The time series plots are plotted as below:
As we can see from the plot from the top left corner, the general trend of number of rides in Seoul increases from January 2018 to July 2018 and decreases since then until the end of 2018. To see why this trend happens, we also plot the time series plots for temperature and wind speed across date. From the mid-left plot, we can see that the temperature in Seoul increases from January 2018 to August 2018, and decreases since then until the end of the year. Also, from the bottom-left plot, the oscillations of the wind speed in Seoul is large from January 2018 to April 2018, and is smaller from April 2018 to October 2018, and becomes larger since then until the end of year. Through these observations, we can see that as the weather in Seoul gets warmer and the wind speed decreases, people tend to ride more bikes. The number of rides in Seoul reaches a peak in July 2018, as the weather is warm and the wind speed is at its minimum. Then the number of rides decreases as it gets to winter and the wind speed increases.
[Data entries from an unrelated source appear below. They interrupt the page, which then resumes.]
/-- The fragments of a pool that waited for its trap frame have their traps delivered once it is free, one at a time (R232, R353). -/
def freeFrame (s : State) (p : Nat) : State :=
  if frameBusy s p then s
  else ((sortBy Frag.id (s.frags.filter (fun f => f.pool == p))).map Frag.ref).foldl deliverFramed s

/-- The threads of a fragment by their next address, in ascending order of lowest lane (R49). -/
def groupBy (dest : List (TRef × Nat)) : List (Nat × List TRef) :=
  (distinct (dest.map Prod.snd)).map (fun a => (a, (dest.filter (fun p => p.2 == a)).map Prod.fst))

/-- The most fragments that a split makes (R49). -/
def splitMax : Nat := 16

/-- The threads that a split leaves on its word, when it names more than sixteen addresses (R49). -/
def leftOver (dest : List (TRef × Nat)) : List TRef :=
  let gs := groupBy dest
  if gs.length ≤ splitMax then [] else (gs.drop (splitMax - 1)).flatMap Prod.snd

/-- A group of a split: its address, whether the branch names that address, and its threads. -/
structure SplitGroup where
  addr : Nat
  named : Bool
  ts : List TRef
  deriving DecidableEq, Repr

/-- The groups of a split of the word at `pc`, in ascending order of lowest lane (R49, R126). `dest` holds every thread of the fragment in
ascending lane, with the address that the word names for it. Each named address has a group, and the threads without one go to the next word:
with `apart` as a group of their own (BRA), else with one that is named there. Of more than sixteen named addresses fifteen have a group, and all
other threads stay on the word (log 50). -/
def splitGroups (pc : Nat) (apart : Bool) (dest : List (TRef × Option Nat)) : List SplitGroup :=
  let named := dest.filterMap (fun d => d.2.map (fun a => (d.1, a)))
  let left := leftOver named
  let key (d : TRef × Option Nat) : Nat × Nat := match d.2 with
    | some a => if left.contains d.1 then (1, pc) else (0, a)
    | none => if !left.isEmpty then (1, pc) else if !apart && (named.map Prod.snd).contains (pc + 16) then (0, pc + 16) else (2, pc + 16)
  (distinct (dest.map key)).map (fun k => ⟨k.2, k.1 == 0, (dest.filter (fun d => key d == k)).map Prod.fst⟩)

/-- The `i`-th child of a split (R50, R51): identifier, sibling mask and address of its own, the rest its parent's. -/
def Frag.child (f : Frag) (parent sibs id pc : Nat) (transl : Bool) : Frag :=
  { f with id := id, parent := parent, sibs := sibs, pc := pc, transl := transl }

/-- The sibling mask of the `i`-th child of a split (R50); the sixteen bits have none for a seventeenth (log 50). -/
def sibMask (s : State) (i : Nat) : State × Nat :=
  if i < splitMax then (s, 2 ^ i) else ({ s with free := s.free + 1 }, Config.freeCell s.free i % 2 ^ 16)

/-- The children of a split, given identifiers in turn (R50). `tr` says where translated code runs. -/
def addChildren (tr : Bool → Nat → Bool) (f : Frag) : Nat → List SplitGroup → State → State
  | _, [], s => s
  | i, g :: r, s =>
    let used := (s.frags.filter (fun x => x.pool == f.pool)).map Frag.id
    let id := (lowestFree used 129 0).getD 0
    let (s, sibs) := sibMask s i
    let s := { s with frags := s.frags ++ [f.child f.id sibs id g.addr (tr g.named g.addr)] }
    let s := updThreads s (fun t => g.ts.contains t.ref) (fun t => { t with place := .lane f.pool id t.lane })
    addChildren tr f (i + 1) r s

/-- The fragment's threads go to their next addresses; it splits when they disagree (R49 to R51). `dest` holds every thread of the
fragment in ascending lane, `pc` is the address of the word, `apart` is set for BRA and CALL, and `tr` says where translated code runs. -/
def splitTo (s : State) (r : FRef) (pc : Nat) (apart : Bool) (tr : Bool → Nat → Bool) (dest : List (TRef × Option Nat)) : State :=
  match frag s r with
  | none => s
  | some f =>
    match splitGroups pc apart dest with
    | [] => s
    | [g] => updFrag s r (fun x => { x with pc := g.addr, transl := tr g.named g.addr })
    | gs => addChildren tr f 0 gs { s with frags := s.frags.filter (fun x => x.ref != r) }

/-- A thread filed in a well of its pond (R44), after the materialisation of R77; it loses its pool-barrier record (R193) and its
handler mode. -/
def fileThread (p : Pool) (kind : WellKind) (key : Nat) (t : Thread) : Thread :=
  { t.materialise p with
    place := .well kind key, handler := false
    bars := t.bars.filter (fun b => b.1 != .pool p.id) }

/-- What a trap frame gives a thread at its return: the thread, SAVEW, PC and MASK bit (R233). -/
structure FrameLane where
  t : TRef
  savew : DWord
  pc : Nat
  mask : Bool
  deriving DecidableEq, Repr
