/-- SHL (R137). -/
def execShl (g : Guard) (w : Bool) (d : Dst) (a b : Src) (imm : Word) (s : State) : Host.Outcome State Fault Refusal :=
  issue (.shl g w d a b imm) s (shiftOp g w d a b imm (fun x n => if widthOf w ≤ n then 0 else x <<< n))
/-- SHR (R137). -/
def execShr (g : Guard) (w : Bool) (d : Dst) (a b : Src) (imm : Word) (s : State) : Host.Outcome State Fault Refusal :=
  issue (.shr g w d a b imm) s (shiftOp g w d a b imm (fun x n => if widthOf w ≤ n then 0 else BitVec.ofNat 64 (zextW w x >>> n)))
/-- SAR (R137). -/
def execSar (g : Guard) (w : Bool) (d : Dst) (a b : Src) (imm : Word) (s : State) : Host.Outcome State Fault Refusal :=
  issue (.sar g w d a b imm) s (shiftOp g w d a b imm (fun x n =>
    let v := if w then x else (loWord x).signExtend 64
    v.sshiftRight (min n 63)))
/-- A rotation to the left within a width (R137). -/
def rotW (w : Bool) (x : DWord) (n : Nat) : DWord :=
  if w then x.rotateLeft (n % 64) else ((loWord x).rotateLeft (n % 32)).setWidth 64
/-- ROT (R137). -/
def execRot (g : Guard) (w : Bool) (d : Dst) (a b : Src) (imm : Word) (s : State) : Host.Outcome State Fault Refusal :=
  issue (.rot g w d a b imm) s (shiftOp g w d a b imm (rotW w))
/-- FSHL (R137). -/
def execFshl (g : Guard) (d : Dst) (a b c : Src) (imm : Word) (s : State) : Host.Outcome State Fault Refusal :=
  issue (.fshl g d a b c imm) s (writeBody g false d (fun e t =>
    (hiWord (pairWord (e.src imm t a) (e.src imm t b) <<< ((e.src imm t c).toNat % 32))).setWidth 64))
/-- FSHR (R137). -/
def execFshr (g : Guard) (d : Dst) (a b c : Src) (imm : Word) (s : State) : Host.Outcome State Fault Refusal :=
  issue (.fshr g d a b c imm) s (writeBody g false d (fun e t =>
    pairWord (e.src imm t a) (e.src imm t b) >>> ((e.src imm t c).toNat % 32)))

/-- The number of one bits below bit `n` (R138). -/
def popCount (x : DWord) : Nat → Nat
  | 0 => 0
  | n + 1 => (if x.getLsbD n then 1 else 0) + popCount x n
/-- The number of zero bits above the highest one bit below bit `n` (R138). -/
def leadZeros (x : DWord) : Nat → Nat
  | 0 => 0
  | n + 1 => if x.getLsbD n then 0 else 1 + leadZeros x n
/-- The number of zero bits below the lowest one bit, from bit `i` on, of `n` bits (R138). -/
def trailZeros (x : DWord) : Nat → Nat → Nat
  | 0, _ => 0
  | n + 1, i => if x.getLsbD i then 0 else 1 + trailZeros x n (i + 1)
/-- The low `n` bits in the opposite order (R138). -/
def revBits (x : DWord) (n : Nat) : DWord :=
  (List.range n).foldl (fun r i => if x.getLsbD i then r ||| BitVec.twoPow 64 (n - 1 - i) else r) 0

/-- A count of a w-bit source, written to one 32-bit register (R138). -/
def countOp (g : Guard) (w : Bool) (d : Dst) (a : Src) (imm : Word) (f : DWord → Nat) : Env → State → Res :=
  writeBody g false d (fun e t => BitVec.ofNat 64 (f (e.srcW imm w false t a)))

/-- POPC (R138). -/
def execPopc (g : Guard) (w : Bool) (d : Dst) (a : Src) (imm : Word) (s : State) : Host.Outcome State Fault Refusal :=
  issue (.popc g w d a imm) s (countOp g w d a imm (fun x => popCount x (widthOf w)))
/-- CLZ (R138). -/
def execClz (g : Guard) (w : Bool) (d : Dst) (a : Src) (imm : Word) (s : State) : Host.Outcome State Fault Refusal :=
  issue (.clz g w d a imm) s (countOp g w d a imm (fun x => leadZeros x (widthOf w)))
/-- CTZ (R138). -/
def execCtz (g : Guard) (w : Bool) (d : Dst) (a : Src) (imm : Word) (s : State) : Host.Outcome State Fault Refusal :=
  issue (.ctz g w d a imm) s (countOp g w d a imm (fun x => trailZeros x (widthOf w) 0))
/-- BREV (R138). -/
def execBrev (g : Guard) (w : Bool) (d : Dst) (a : Src) (imm : Word) (s : State) : Host.Outcome State Fault Refusal :=
  issue (.brev g w d a imm) s (writeBody g w d (fun e t => revBits (e.srcW imm w false t a) (widthOf w)))
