-- ==== Sys2Proof/Machine/Shape.lean ====
section
/-! DEFINITION. Shape records (12 R236, R237; 13 R245): their fields, validity, and element addresses. -/

namespace Sys2Proof.Machine

/-- Half bytes of an element of a memory format (R211, R236): 0 to 6 the formats of R209, 7 to 10 b8, b16, b32 and b64. -/
def halfBytes (fmt : Nat) : Nat := [2, 2, 2, 1, 4, 4, 8, 2, 4, 8, 16].getD fmt 0

/-- The format is a Kilulo format (R89). -/
def isKilulo (fmt : Nat) : Bool := fmt == 2 || fmt == 3

/-- Bytes of an element, 1 for the byte of KB4 (R245). -/
def elemBytes (fmt : Nat) : Nat := (halfBytes fmt + 1) / 2

/-- V of an entry (R236). -/
def shapeV (r : Nat) : Bool := r.testBit 471
/-- RIGHTS of an entry. -/
def shapeRights (r : Nat) : Nat := bits r 464 4
/-- NDIM of an entry, dimensions minus 1. -/
def shapeNdim (r : Nat) : Nat := bits r 460 2
/-- FMT of an entry. -/
def shapeFmt (r : Nat) : Nat := bits r 456 4
/-- STRIDE of a dimension from 1 to 3. -/
def shapeStride (r j : Nat) : Nat := bits r (256 + 64 * (j - 1)) 64
/-- EXTENT of a dimension. -/
def shapeExtent (r j : Nat) : Nat := bits r (128 + 32 * j) 32
/-- SCALE of an entry. -/
def shapeScale (r : Nat) : Nat := bits r 64 64
/-- BASE of an entry. -/
def shapeBase (r : Nat) : Nat := bits r 0 64

/-- An entry is valid (R236). -/
def shapeValid (r : Nat) : Bool :=
  shapeV r && bits r 472 40 == 0 && bits r 468 3 == 0 && bits r 462 2 == 0 && bits r 448 8 == 0 && decide (shapeFmt r < 11) &&
    (List.range (shapeNdim r + 1)).all (fun j => decide (1 ≤ shapeExtent r j)) &&
    (!isKilulo (shapeFmt r) || shapeExtent r 0 % 32 == 0) && shapeBase r % elemBytes (shapeFmt r) == 0

/-- The lowest dimension whose coordinate is out of bounds (R245). -/
def shapeOut (r : Nat) (xs : List Nat) : Option Nat :=
  (List.range 4).find? (fun j =>
    if j ≤ shapeNdim r then decide (shapeExtent r j ≤ xs.getD j 0) else xs.getD j 0 != 0)

/-- The address of an element (R245). -/
def shapeAddr (r : Nat) (xs : List Nat) : Nat :=
  (shapeBase r + (if shapeFmt r = 3 then xs.getD 0 0 / 2 else xs.getD 0 0 * elemBytes (shapeFmt r)) + xs.getD 1 0 * shapeStride r 1 +
    xs.getD 2 0 * shapeStride r 2 + xs.getD 3 0 * shapeStride r 3) % 2 ^ 64

/-- The address of the scale pair of an element (R245). -/
def shapeScaleAddr (r : Nat) (xs : List Nat) : Nat :=
  (shapeScale r + 2 * (xs.getD 0 0 / 32 + shapeExtent r 0 / 32 * (xs.getD 1 0 + shapeExtent r 1 *
    (xs.getD 2 0 + shapeExtent r 2 * xs.getD 3 0)))) % 2 ^ 64

/-- The address of an entry of the table (R237, R245). -/
def entryAddr (c : Ctx) (idx : Nat) : Nat := (c.rcd.objBase + 64 * idx) % 2 ^ 64

end Sys2Proof.Machine
end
The same reasoning also applies to Washington D.C. As we can see from the right side of the time series plot, the overall trend of temperature follows the general trend of the number of rides in D.C., with a shape of “M”. This makes sense since people tend to ride more bikes when the weather is warm and vice versa. The general trend of wind speed seems random, but it reveals that the oscillations of wind speed is smaller around July 2011 and July 2012 than other dates. This corresponds to the peak of number of rides in D.C., which makes sense that people tend to ride more bikes when there is smaller wind speed.
Hence, from the time series plots above, we observe that people in Seoul and in D.C. seem to reveal the same riding habits that they tend to ride more bikes as the weather gets warmer and there is smaller wind speed and, conversely, they tend to ride less as it gets colder and the wind speed is large. This addresses an aspect of our second research question.
From our analysis above, we found that people in Seoul and in D.C. exhibit different patterns of use in using the shared bikes system. We found that people in Seoul tend to ride more bikes during non-holidays and people in D.C. tend to ride more during holidays. This might suggests that people in Seoul ride more shared bikes for getting to work whereas people in D.C. ride shared bikes more for leisure purposes.
We also found that weather conditions play significant roles in people’s frequency or rides. For example, no matter in Seoul or in D.C., people tend to ride more bikes as the weather gets warmer and there is less wind speed. We also develop a linear regression model between temperature and the number of rides for Seoul and D.C. which can be readily used in estimations and predictions.
We acknowledge that there is a lot of room for improvement for our research. Since we combine two totally separated datasets for Seoul and D.C. into one merged dataset, the sample sizes for both locations are not approximately equal. The original DC dataset includes two years of data from 2011 to 2012, leading to a larger sample size than Seoul. The Seoul dataset is also collected in 2018, which has a approximate 6 years of gap between the two datasets. However, we still think it is meaningful to compare and contrast the shared bike systems in Seoul and in D.C. and we indeed made some notable observations. In future research, we would like to gather datasets that include more variables, such as feedback from customers, which could be beneficial for text analysis.